The critical report was reportedly withheld to avoid disrupting its US stock market debut last year.

The State Administration for Industry and Commerce said it had found that many products on Alibaba's platforms infringed trademarks, were substandard, illegally imported, had been banned or even endangered public security.

"Illegal business exists on Alibaba Group's trading platforms, and for a long time the company has failed to pay adequate attention and failed to take measures to stop it," the report said.

"This not only is the biggest crisis of integrity faced by the company since its founding, but also has hurt other Internet companies that try to operate legally."

It said Alibaba allowed "illegal advertising" that misled consumers with false claims about low prices and other details, claimed  some Alibaba employees took bribes and the company failed to deal effectively with commercial fraud.

An Alibaba spokesman said the company was preparing a public statement.

Its services include Taobao, a consumer-to-consumer platform, and Tmall for consumer brands.

The company went public in New York in September after raising a record $25bn in an initial public offering.

Investors bought into the surge in online shopping in China, alongside the expansion plans of its founder Jack Ma who wants to take Alibaba to other emerging markets, Europe and the United States.
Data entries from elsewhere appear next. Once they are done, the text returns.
/-- R53, R54: what the ball of DAC `n` carries at the sample instant of count `k`, when that is the present one: nothing while OFF or WAKING;
code 0 while muted, by MUTE or from the boundary at which a protective mute starts, and where no generator supplies a code. -/
def State.dacCode (s : State) (n k : Nat) : Option (Int × Int) :=
  let d := s.dac n
  let muted := s.on (R.DAC_CTL.MUTE n) || (match d.muteFrom with
    | some b => decide (b ≤ k)
    | none => false)
  if s.dacState n ≠ 2 then none
  else if muted then some (0, 0)
  else match d.granules.find? (fun e => decide (e.1 ≤ k ∧ k < e.1 + 64)) with
    | some e => some (e.2.getD (k - e.1) (0, 0))
    | none => some (0, 0)

/-- R464: a marker's level in a granule of a step. -/
def markerLevel (e : List Byte) (stepGranule granule m : Nat) : Bool :=
  match stepMarker e m with
  | 0 => false
  | 1 => true
  | 2 => stepGranule < stepWidth e
  | _ => granule < stepWidth e

/-- R458, R461: step `j` is next: it begins, or the generator begins waiting for its release at the commit just made. -/
def State.enterStep (s : State) (g j since : Nat) : State :=
  let s := ((s.put (R.SG_STATUS.STEP g) j).setWord (R.SG_REP g) 0#32).updSg g (fun x => { x with
    step := j, granule := 0, stepGranule := 0, idleGranule := 0, waitSince := since, waitGate := none })
  s.put (R.SG_STATUS.STATE g) (if stepWait ((s.sg g).steps.getD j []) = 0 then 3 else 4)

/-- R458, R470: the step in force is over at the granule just committed. -/
def State.endStep (s : State) (g since : Nat) : State :=
  let x := s.sg g
  let atEnd := stepEnd (x.steps.getD x.step []) || x.step + 1 == x.steps.length
  if x.stops.any (fun r => r.2 == 1) then s.sgHalt g 2
  else if !atEnd then s.enterStep g (x.step + 1) since
  else if x.stops.any (fun r => r.2 == 2) then s.sgHalt g 2
  else if x.loop then s.enterStep g x.loopTo since
  else s.sgHalt g 1

/-- R467: a granule whose data is not available, on a generator that plays code 0 there: it is counted, the first of the run
reported. -/
def State.underrun (s : State) (g : Nat) : State :=
  let seen := s.on (R.SG_STATUS.UNDER_SEEN g)
  let s := s.satInc (R.SG_UNDER.UNDER g)
  if seen then s else (s.put (R.SG_STATUS.UNDER_SEEN g) 1).raise 288 g ((s.sg g).nextCount)

/-- A granule of a segment played: its data, or an underrun. The answer says whether the generator goes on. -/
def State.playSegment (s : State) (g seg k : Nat) (late : Bool) : Bool × State :=
  let e := (s.sg g).segs.getD seg []
  if field e 0 1 = 1 && !s.storePound (field e 1 1) then (false, s.sgAbort g 7)
  else match s.granuleData g seg k late with
    | some bs => (true, (s.streamRead g seg).playGranule g (field e 2 1) (decodeGranule g (field e 2 1) bs))
    | none =>
      if s.on (R.SG_CFG.UNDER_ABORT g) then (false, s.sgAbort g 8)
      else (true, ((s.underrun g).streamRead g seg).playGranule g (field e 2 1) (List.replicate 64 (0, 0)))

/-- A granule of the step in force. -/
def State.commitStep (s : State) (g : Nat) (late : Bool) : State :=
  let x := s.sg g
  let e := x.steps.getD x.step []
  let ball := s.sgBall g x.nextCount
  let total := segLen (x.segs.getD (stepSeg e) []) / 64
  let r := s.playSegment g (stepSeg e) x.granule late
  if !r.1 then r.2
  else
    let s := (r.2.setMarkers g ((List.range 4).map (markerLevel e x.stepGranule x.granule)) ball).updSg g (fun x => { x with granule := x.granule + 1, stepGranule := x.stepGranule + 1 })
    if (s.sg g).granule < total then s
    else
      let s := (s.inc (R.SG_REP.REP g)).updSg g (fun x => { x with granule := 0 })
      if stepRepeat e ≠ 0 ∧ s.get (R.SG_REP.REP g) = stepRepeat e % 2 ^ 32 then s.endStep g (ball - commitLead) else s

/-- A granule of the idle output (R461). -/
def State.commitIdle (s : State) (g : Nat) (late : Bool) : State :=
  let x := s.sg g
  let e := x.steps.getD x.step []
  let s := s.setMarkers g markersLow (s.sgBall g x.nextCount)
  match stepIdle e with
  | 2 =>
    let total := max 1 (segLen (x.segs.getD (stepIdleSeg e) []) / 64)
    (s.playSegment g (stepIdleSeg e) (x.idleGranule % total) late).2.updSg g (fun x => { x with idleGranule := x.idleGranule + 1 })
  | 1 => s.playGranule g x.fmt (List.replicate 64 x.last)
  | _ => s.playGranule g x.fmt (List.replicate 64 (0, 0))

/-- A release taken (R461, R462): the step begins at the first granule not committed. -/
def State.beginStep (s : State) (g : Nat) : State :=
  ((s.inc (R.SG_CNT.RELEASES g)).put (R.SG_STATUS.STATE g) 3).updSg g (fun x => { x with waitGate := none })

/-- R461, R462: a release of one kind (1 flight, 3 host) reaches a generator, from a flight in a fabric cycle: taken when it waits for one, one
with another of the same cycle that was taken, else counted in EARLY. -/
def State.release (s : State) (g kind : Nat) (cycle : Option Nat) : State :=
  let x := s.sg g
  if s.sgState g = 4 ∧ stepWait (x.steps.getD x.step []) = kind then
    (s.beginStep g).updSg g (fun x => { x with releasedAt := cycle })
  else if cycle.isSome ∧ x.releasedAt = cycle then s
  else s.satInc (R.SG_CNT.EARLY g)

/-- R463: a firing of gate `tg` at a time: a generator that has waited for it for 72 ns begins its step at the first granule
boundary whose ball time is at or after the firing; any other that waits for it is released. -/
def State.sgGateFire (s : State) (tg t : Nat) : State :=
  (List.range 8).foldl (fun s g =>
    let x := s.sg g
    let e := x.steps.getD x.step []
    if s.sgState g = 4 ∧ stepWait e = 2 ∧ stepGate e = tg then
      if x.waitSince + commitLead ≤ t then s.updSg g (fun x => { x with waitGate := some t }) else s.beginStep g
    else s) s

/-- R463: the firing that a waiting step acts on: one made, or one announced that it has awaited for 72 ns. -/
def State.waitsFor (s : State) (g : Nat) : Option Nat :=
  let x := s.sg g
  let e := x.steps.getD x.step []
  if stepWait e ≠ 2 then none
  else match x.waitGate with
    | some t => some t
    | none => match (s.gateOf (stepGate e)).announced with
      | some t => if x.waitSince + commitLead ≤ t then some t else none
      | none => none

/-- R468: the start boundary is committed: SEQ_START completes, and the sequence starts. -/
def State.beginSequence (s : State) (g ball : Nat) : State :=
  let x := s.sg g
  let w := toTime96 ball
  let s := ((s.setWord (R.SG_T0 g) (BitVec.ofNat 32 w)).setWord (R.SG_T1 g) (BitVec.ofNat 32 (w / 2 ^ 32))).setWord (R.SG_T2 g)
    (BitVec.ofNat 32 (w / 2 ^ 64))
  let s := match x.startRef with
    | some r => s.retireRef r (if x.late then stLate else stOk) [(20, time96Bytes ball)]
    | none => s
  let s := if g < 4 then s.put (R.DAC_STATUS.IDLE_OUT g) 0 else s
  (s.updSg g (fun x => { x with startRef := none })).enterStep g 0 (ball - commitLead)

/-- GRANULE_COMMIT (R455–R467): generator `g` commits its next granule, 72 ns before its first sample; `late` says that a read of
capture memory is not there in time, `errs` what that read met. -/
def execGranuleCommit (g : Fin 8) (late : Bool) (errs : List LineErr) (s : State) : Out :=
  let g := g.val
  let x := s.sg g
  let ball := s.sgBall g x.nextCount
  if s.sgState g < 2 ∨ (s.sgState g = 2 ∧ x.startAt = none) ∨ s.time + commitLead + nsUnits 40 < ball then .next s
  else if s.sgState g = 2 ∧ s.sgBarred g then .next (s.sgSchedule g ball (s.time + nsUnits 40))
  else
    let s := if s.sgState g = 2 then s.beginSequence g ball else s
    let s := match x.pounds with
      | p :: _ => errs.foldl (fun s e => s.demandError p e) s
      | [] => s
    let s := if s.sgState g = 4 then
        match s.waitsFor g with
        | some t => if t ≤ ball then s.beginStep g else s
        | none => s
      else s
    .next (if s.sgState g = 4 then s.commitIdle g late else if s.sgState g = 3 then s.commitStep g late else s)

/-! ### Releases, stops and power (R461, R469, R470, R472) -/

/-- SG_RELEASE (R462): a write of SG_CTL(g).RELEASE. -/
def execSgRelease (p : Path) (g : Fin 8) (s : State) : Out :=
  .next (s.gateAction p (R.SG_CTL g.val) (fun s => s.release g.val 3 none))

/-- R470: a stop at the first granule not committed. -/
def State.sgStop (s : State) (g last : Nat) : State := if s.sgState g < 2 then s else s.sgHalt g last

/-- A cancel of a generator (R469, R470): its outcome, none when it does not run. -/
def State.cancelGenerator (s : State) (g : Nat) : Option Nat × State :=
  match s.sgState g with
  | 2 => (some stCancelled, s.sgHalt g 3)
  | 3 => (some stPartial, s.sgHalt g 4)
  | 4 => (some stPartial, s.sgHalt g 4)
  | _ => (none, s)

/-- SG_STOP_WRITE (R470): a write of SG_CTL(g).STOP acts as SEQ_STOP with WHEN = 0. -/
def execSgStopWrite (p : Path) (g : Fin 8) (s : State) : Out :=
  .next (s.gateAction p (R.SG_CTL g.val) (fun s => s.sgStop g.val 2))

/-- Table 15-7: the effect of a word written to SG_CTL(g): a release in the cycle of a stop is ignored (R461). -/
def State.writeSgCtl (s : State) (g : Nat) (w : Word) : State :=
  if bit w.toNat 1 then s.sgStop g 2 else if bit w.toNat 0 then s.release g 3 none else s

/-- The parameter checks of SEQ_STOP (R387): each field's byte offset, and whether the field is invalid. -/
def seqStopChecks (o : Order) : List (Nat × Bool) :=
  [chk 16 (7 < o.u 16 1), chk 17 (2 < o.u 17 1)] ++ reserved o 18 2 ++ reserved o 28 36

/-- SEQ_STOP (R470, R476, R477). -/
def State.seqStopAccept (o : Order) (s : State) : State :=
  s.validate o (seqStopChecks o) (fun s =>
      let g := o.u 16 1
      if s.sgState g < 2 then s.retire o stState
      else
        let s := s.updSg g (fun x => { x with stops := x.stops ++ [(o.ref, o.u 17 1)] })
        if o.u 17 1 = 0 ∨ s.sgState g ≠ 3 then s.sgHalt g 2 else s)
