-- ==== Sys2Proof/Machine/Probe.lean ====
section
/-!
DEFINITION. The probe fabric and the speed bridge (chapter 16): lanes and groups, virtual channels, net sets, bridge ports, stimulus
egress.

Marked choices (log entries): DEDUCED 76, 142, 148, 152; DESIGN CHOICE 77. Each entry of notes/assumptions says safe or
unsafe.
-/

namespace Sys2Proof
namespace Machine

/-! ### Access -/

/-- The internals of a lane, a group, a set and a bridge port, read and changed. -/
def State.pLane (s : State) (n : Nat) : ProbeLane := (SMap.find? s.probe.lanes n).getD {}
def State.updPLane (s : State) (n : Nat) (f : ProbeLane → ProbeLane) : State :=
  { s with probe := { s.probe with lanes := SMap.put s.probe.lanes n (f (s.pLane n)) } }
def State.pGroup (s : State) (g : Nat) : ProbeGroup := (SMap.find? s.probe.groups g).getD {}
def State.updPGroup (s : State) (g : Nat) (f : ProbeGroup → ProbeGroup) : State :=
  { s with probe := { s.probe with groups := SMap.put s.probe.groups g (f (s.pGroup g)) } }
def State.pSet (s : State) (k : Nat) : ProbeSet := (SMap.find? s.probe.sets k).getD {}
def State.updPSet (s : State) (k : Nat) (f : ProbeSet → ProbeSet) : State :=
  { s with probe := { s.probe with sets := SMap.put s.probe.sets k (f (s.pSet k)) } }
def State.bp (s : State) (b : Nat) : Bp := (SMap.find? s.probe.ports b).getD {}
def State.updBp (s : State) (b : Nat) (f : Bp → Bp) : State :=
  { s with probe := { s.probe with ports := SMap.put s.probe.ports b (f (s.bp b)) } }

/-- PROBE_LANE(n).STATE: 0 DOWN, 1 TRAINING, 2 ALIGN, 3 HELLO, 4 UP, 5 FAILED. -/
def State.pState (s : State) (n : Nat) : Nat := s.get (R.PROBE_LANE.STATE n)

/-- R479: the lanes of a group, and whether a lane is a group's base. -/
def State.groupLanes (s : State) (g : Nat) : List Nat := (List.range 16).filter (fun l => s.probeGroupOf l == g)
def State.isBase (s : State) (g : Nat) : Bool := s.probeGroupOf g == g

/-! ### Frames sent (R480, R482) -/

/-- Table 16-3: a frame's bytes with its CRC. -/
def probeBytes (type aux chan gseq word stamp : Nat) (payload : List Byte) : List Byte :=
  let h := leBytes 1 type ++ leBytes 1 aux ++ leBytes 1 chan ++ [0#8] ++ leBytes 2 payload.length ++ leBytes 2 gseq ++ leBytes 8 word
    ++ leBytes 12 stamp ++ leBytes 4 0 ++ payload
  h ++ leBytes 4 (crc32c h).toNat

/-- R480: the UP lane whose turn it is. -/
def State.turnLane? (s : State) (g : Nat) : Option Nat :=
  let up := (s.groupLanes g).filter (fun l => s.pState l == 4)
  match up.find? (fun l => decide ((s.pGroup g).lastLane < l)) with
  | some l => some l
  | none => up.head?

/-- A frame sent by a group on a lane; its STAMP as a time in 2^-16 ns. -/
def State.sendOn (s : State) (g lane type aux chan word stamp : Nat) (payload : List Byte) : State :=
  let n := (s.pGroup g).tx
  (s.updPGroup g (fun x => { x with tx := (n + 1) % 65536 })).send
    (.frame 0 lane (probeBytes type aux chan n word (toTime96 stamp) payload))

/-- A frame sent by a group on the lane whose turn it is; nothing while no lane is UP. -/
def State.sendProbe (s : State) (g type aux chan word stamp : Nat) (payload : List Byte) : State :=
  match s.turnLane? g with
  | some l => (s.updPGroup g (fun x => { x with lastLane := l })).sendOn g l type aux chan word stamp payload
  | none => s

/-! ### Lanes (R479, R481, R495) -/

/-- R479: a write of PROBE_GROUPS. -/
def State.writeGroups (s : State) (w : Word) : State :=
  let old := s.get R.PROBE_GROUPS.QW
  let new := bits w.toNat 0 8
  let changed := fun (q : Nat) => bits old (2 * q) 2 != bits new (2 * q) 2
  let busy := (List.range 16).any (fun l => changed (l / 4) && s.on (R.PROBE_LANE.EN l))
  let half := [0, 2].any (fun q => (bits new (2 * q) 2 == 3) != (bits new (2 * q + 2) 2 == 3))
  if busy || half then s.put R.PROBE_CTL.CFG_ERR 1 else s.put R.PROBE_GROUPS.QW new

/-- PROBE_GROUPS_WRITE (R479): a write of PROBE_GROUPS by a path. -/
def execProbeGroupsWrite (p : Path) (w : Word) (s : State) : Out :=
  .next (s.gate p R.PROBE_GROUPS (fun s => s.retainWrite R.PROBE_GROUPS w) (fun s => s.writeGroups w))

/-- R481: a lane begins to train. -/
def State.trainLane (s : State) (n : Nat) : State :=
  (s.put (R.PROBE_LANE.STATE n) 1).updPLane n (fun x => { x with trainSince := s.ns, crcs := [] })

/-- R495: nothing arrives on a group of which no lane is UP: the frames that wait for an earlier one are lost, and its virtual channels are
not active. -/
def State.groupSilent (s : State) (g : Nat) : State :=
  let s := s.updPGroup g (fun x => { x with window := [], next := none })
  (List.range 8).foldl (fun (s : State) v =>
    if s.on (R.VC_CFG.EN v) && s.get (R.VC_CFG.GROUP v) == g then s.put (R.VC_STAT.ACTIVE v) 0 else s) s

/-- R471, R495: a lane has left UP; with the last lane of its group the generators on the group abort. -/
def State.laneLeft (s : State) (n : Nat) : State :=
  let g := s.probeGroupOf n
  let s := s.updPLane n (fun x => { x with beacons := [], beaconAt := none })
  if s.groupUp g then s
  else
    let s := (s.raiseInst 326 g).groupSilent g
    [4, 5, 6, 7].foldl (fun s k =>
      if s.on (R.EG_CFG.EN (k - 4)) && s.get (R.EG_CFG.GROUP (k - 4)) == g then s.sgAbort k 5 else s) s

/-- R481: a write of PROBE_LANE(n).EN. -/
def State.writeLaneEn (s : State) (n : Nat) (en : Bool) : State :=
  let was := s.on (R.PROBE_LANE.EN n)
  let up := s.pState n == 4
  let s := s.put (R.PROBE_LANE.EN n) (b2n en)
  if en && !was then s.trainLane n
  else if !en then
    let s := s.put (R.PROBE_LANE.STATE n) 0
    if up then s.laneLeft n else s
  else s

/-- PROBE_LANE_ENABLE (R481): a write of PROBE_LANE(n).EN by a path. -/
def execProbeLaneEnable (p : Path) (n : Fin 16) (en : Bool) (s : State) : Out :=
  .next (s.gateField p (R.PROBE_LANE.EN n.val) (b2n en) (fun s => s.writeLaneEn n.val en))

/-- PROBE_TRAINING_TIMEOUT (R481): 20 ms of training without success: the lane tries again. -/
def execProbeTrainingTimeout (n : Fin 16) (s : State) : Out :=
  let n := n.val
  if s.pState n = 1 ∧ (s.pLane n).trainSince + 20000000 ≤ s.ns then .next ((s.trainLane n).satInc (R.PROBE_LANE.RETRAINS n)) else .next s

/-- PROBE_ADAPTATION_DONE (R481): the lane has a signal and its receiver has adapted within 20 ms. -/
def execProbeAdaptationDone (n : Fin 16) (s : State) : Out :=
  let n := n.val
  if s.lkUp 3 ∧ s.pState n = 1 ∧ s.ns ≤ (s.pLane n).trainSince + 20000000 then .next (s.put (R.PROBE_LANE.STATE n) 2) else .next s

/-- The lane's group width, in lanes. -/
def State.groupWidth (s : State) (n : Nat) : Nat := (s.groupLanes (s.probeGroupOf n)).length

/-- A HELLO frame sent on a lane (R481, Table 16-4). -/
def State.sendHello (s : State) (n : Nat) : State :=
  (s.sendOn (s.probeGroupOf n) n 0x01 0 0 (1 + s.groupWidth n * 65536) 0 []).updPLane n (fun x => { x with beaconAt := some s.adv })

/-- PROBE_LANE_ALIGNED (R481): 64 consecutive valid sync headers; the lane sends HELLO. -/
def execProbeLaneAligned (n : Fin 16) (s : State) : Out :=
  let n := n.val
  if s.lkUp 3 ∧ s.pState n = 2 then .next ((s.put (R.PROBE_LANE.STATE n) 3).sendHello n) else .next s

/-- PROBE_HELLO (R481): the partner's HELLO, with its protocol version, group width and clock period. -/
def execProbeHello (n : Fin 16) (version : Fin 65536) (width : Fin 16) (pclk : Word) (s : State) : Out :=
  let n := n.val
  if s.pState n ≠ 3 ∨ !s.lkUp 3 then .next s
  else if version.val = 1 ∧ width.val = s.groupWidth n % 16 then
    .next (((s.put (R.PROBE_LANE.STATE n) 4).put (R.PROBE_PEER.PCLK_PS n) pclk.toNat).updPLane n (fun x => { x with crcs := [], beaconAt := none }))
  else .next ((s.put (R.PROBE_LANE.STATE n) 5).raiseInst 320 n)

/-- PROBE_SYNC_LOSS (R471, R481, R495): 16 of the last 64 sync headers of an UP lane were invalid (`headers`), or more than ERR_LIMIT
frames failed their CRC within 1 s. -/
def execProbeSyncLoss (n : Fin 16) (headers : Bool) (s : State) : Out :=
  let n := n.val
  let lim := s.get R.PROBE_CTL.ERR_LIMIT
  let many := lim ≠ 0 ∧ lim < ((s.pLane n).crcs.filter (fun t => decide (s.adv < t + 1000000000))).length
  if s.pState n ≠ 4 then .next s
  else if headers then .next (((s.put (R.PROBE_LANE.STATE n) 2).raiseInst 321 n).laneLeft n)
  else if many then .next ((((s.trainLane n).satInc (R.PROBE_LANE.RETRAINS n)).raiseInst 321 n).laneLeft n)
  else .next s

/-- A frame lost or dropped on a lane. -/
def State.lostFrame (s : State) (n : Nat) : State := s.satInc (R.PROBE_LANE_ERR.LOSTF n)

/-- PROBE_FRAME_DROPPED (R482, R483): a frame whose CRC fails, or one of another type or too long. -/
def execProbeFrameDropped (n : Fin 16) (crc : Bool) (s : State) : Out :=
  let n := n.val
  if crc then
    .next (((s.satInc (R.PROBE_LANE_ERR.CRCERR n)).put (R.PROBE_LANE.CRC_SEEN n) 1).updPLane n (fun x => { x with
      crcs := s.adv :: x.crcs.filter (fun t => decide (s.adv < t + 1000000000)) }))
  else .next (s.lostFrame n)

/-! ### Time (R484) -/

/-- R493, R494: whether a STIM frame of a group waits to be sent, which goes before every other frame. -/
def State.stimDue (s : State) (g : Nat) : Bool :=
  (List.range 4).any (fun k => s.on (R.EG_CFG.EN k) && s.get (R.EG_CFG.GROUP k) == g && (match (s.sg (k + 4)).out with
    | e :: _ => decide (s.sgBall (k + 4) e.1 < s.time + nsUnits 40)
    | [] => false))

/-- PROBE_BEACON (R481, R484, R494): every 1 µs a BEACON leaves on each UP lane, after the STIM frames that wait; a lane in HELLO sends its HELLO
at the same pace. -/
def execProbeBeacon (n : Fin 16) (s : State) : Out :=
  let n := n.val
  let x := s.pLane n
  let g := s.probeGroupOf n
  let due := match x.beaconAt with
    | some t => decide (t + 1000 ≤ s.adv)
    | none => true
  if s.pState n = 3 ∧ due = true then .next (s.sendHello n)
  else if s.pState n = 4 ∧ due = true ∧ s.stimDue g = false then
    let q := (s.pGroup g).tx
    let s := s.sendOn g n 0x02 0 0 x.delay s.time []
    .next (s.updPLane n (fun x => { x with beaconAt := some s.adv, beacons := (x.beacons ++ [(q, s.advU 0)]).drop (x.beacons.length - 63) }))
  else .next s

/-! ### Virtual channels (R485–R487) -/

/-- The enabled virtual channel of a group and core channel. -/
def State.vcOf? (s : State) (g chan : Nat) : Option Nat :=
  (List.range 8).find? (fun v => s.on (R.VC_CFG.EN v) && s.get (R.VC_CFG.GROUP v) == g && s.get (R.VC_CFG.CHAN v) == chan)

/-- Samples of a payload in a format. -/
def decodeSamples (fmt : Nat) (bs : List Byte) : List (Int × Int) :=
  if fmt = 0x04 then (pieces 5 bs).map (fun b => (sext 20 (leNat b), sext 20 (leNat b / 2 ^ 20)))
  else (pieces 4 bs).map (fun b => (sext 16 (leNat b) * 16, sext 16 (leNat b / 65536) * 16))

/-- R333: the steps that a stamp shows, of those a stream has not shown yet: a step has been made when the stamp lies nearer to the
prediction moved by it. The answer is the steps shown, the others, and the prediction on the stamp's base. -/
def stepsShown (stamp : Nat) : Int → List (Int × Nat) → List (Int × Nat) × List (Int × Nat) × Int
  | p, [] => ([], [], p)
  | p, (d, k) :: t =>
    if ((stamp : Int) - (p + d)).natAbs ≤ ((stamp : Int) - p).natAbs then
      let r := stepsShown stamp (p + d) t
      ((d, k) :: r.1, r.2.1, r.2.2)
    else ([], (d, k) :: t, p)

/-- R333: a time step shows with sample `num` of a virtual channel: its mark goes before that sample in every stream that the channel
feeds. -/
def State.vcStep (s : State) (src num : Nat) (m : Barge) : State :=
  let s := (s.poundsOf src).foldl (fun s p => s.poundStep p m) s
  (s.plansRunning src).foldl (fun s p => s.updPlan p (fun pl => { pl with stepMarks := pl.stepMarks ++ [(num, m)] })) s

/-- DESIGN CHOICE (log 115): a channel enabled again that counts from a lower number: the frame grid of each plan that runs on it starts
again at that number. -/
def State.vcRestart (s : State) (src num : Nat) : State :=
  (s.plansRunning src).foldl (fun s p => s.updPlan p (fun pl => { pl with frame0 := (num : Int) - (pl.fillNext * pl.hop : Nat) })) s

/-- R23, R28, R129, R486, R487, R521: a VCS frame taken in order. A channel that was disabled under a plan or pound resumes with the GAP
of R486. -/
def State.takeVcs (s : State) (n : Nat) (f : ProbeFrame) : State :=
  let g := s.probeGroupOf n
  match s.vcOf? g f.chan.val with
  | none => s
  | some v =>
    let src := vcId v
    let o := s.source src
    let num := f.word.toNat
    if !time96Ok f.stamp.toNat || (o.active && decide (num < o.next)) then
      let s := s.lostFrame n
      if time96Ok f.stamp.toNat then s.raiseInst 322 n else s
    else
      let stamp := ofTime96 f.stamp.toNat
      let xs := decodeSamples (if s.on (R.VC_CFG.FMT v) then 0x04 else 0x03) f.payload
      let per := 1000000 * 65536 / max 1 (s.get (R.VC_RATE.RATE_KS v))
      let first := s.sampleStamp src o.next
      let sh := stepsShown stamp (s.sampleStamp src num : Int) (s.vc v).steps
      let moved : Int := sh.1.foldl (fun (a : Int) x => a + x.1) 0
      let s := if o.next = 0 then s
        else
          let s := sh.1.foldl (fun s x => s.vcStep src num (mkMark 0 0 mkTimeStep stamp (s.qual 1) (wrap 64 x.1) (x.2 % 65536))) s
          if num = o.next then s
          else
            let from_ := ((first : Int) + moved).toNat
            let s := (s.poundsOf src).foldl (fun s p => s.closeFill p) s
            (s.markSource src (mkGapMark 0 0 from_ (s.qual 1) 0x11 g (num - o.next) (some (stamp - from_)))).inc (R.VC_STAT.GAPS v)
      let s := if o.active ∧ per < ((stamp : Int) - sh.2.2).natAbs then (s.put (R.VC_STAT.SLIP_SEEN v) 1).raiseInst 323 v else s
      let s := if num < o.next then s.vcRestart src num else s
      let s := s.updVc v (fun x => { anchors := (num, stamp) :: (if num < o.next then [] else x.anchors), steps := sh.2.1 })
      let s := s.put (R.VC_STAT.ACTIVE v) 1
      xs.zipIdx.foldl (fun s x =>
        s.releaseSample src (num + x.2) x.1 (s.sampleStamp src (num + x.2)) (s.sampleStamp src (num + x.2 + 1))) s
Its last financial results showed that profits were hit by investment though revenue soared 54%.

Chinese shoppers are predicted to triple their online spending between 2011 and 2015 though the country's economy is currently slowing.

Yahoo! bought into Alibaba a decade ago and is reaping the benefits of that investment.

Its chief executive Marissa Mayer confirmed on Tuesday that she was to spin off the company's remaining stake, currently worth $39bn (£25.7bn), and create a new investment vehicle called SpinCo.

The move enables Yahoo! to avoid paying billions of dollars in future taxes as SpinCo's gains from the sale of Alibaba stock would be taxed at a lower rate than if Yahoo! had held on to it.

The move helped Yahoo! shares gain more than 7% in extended trading.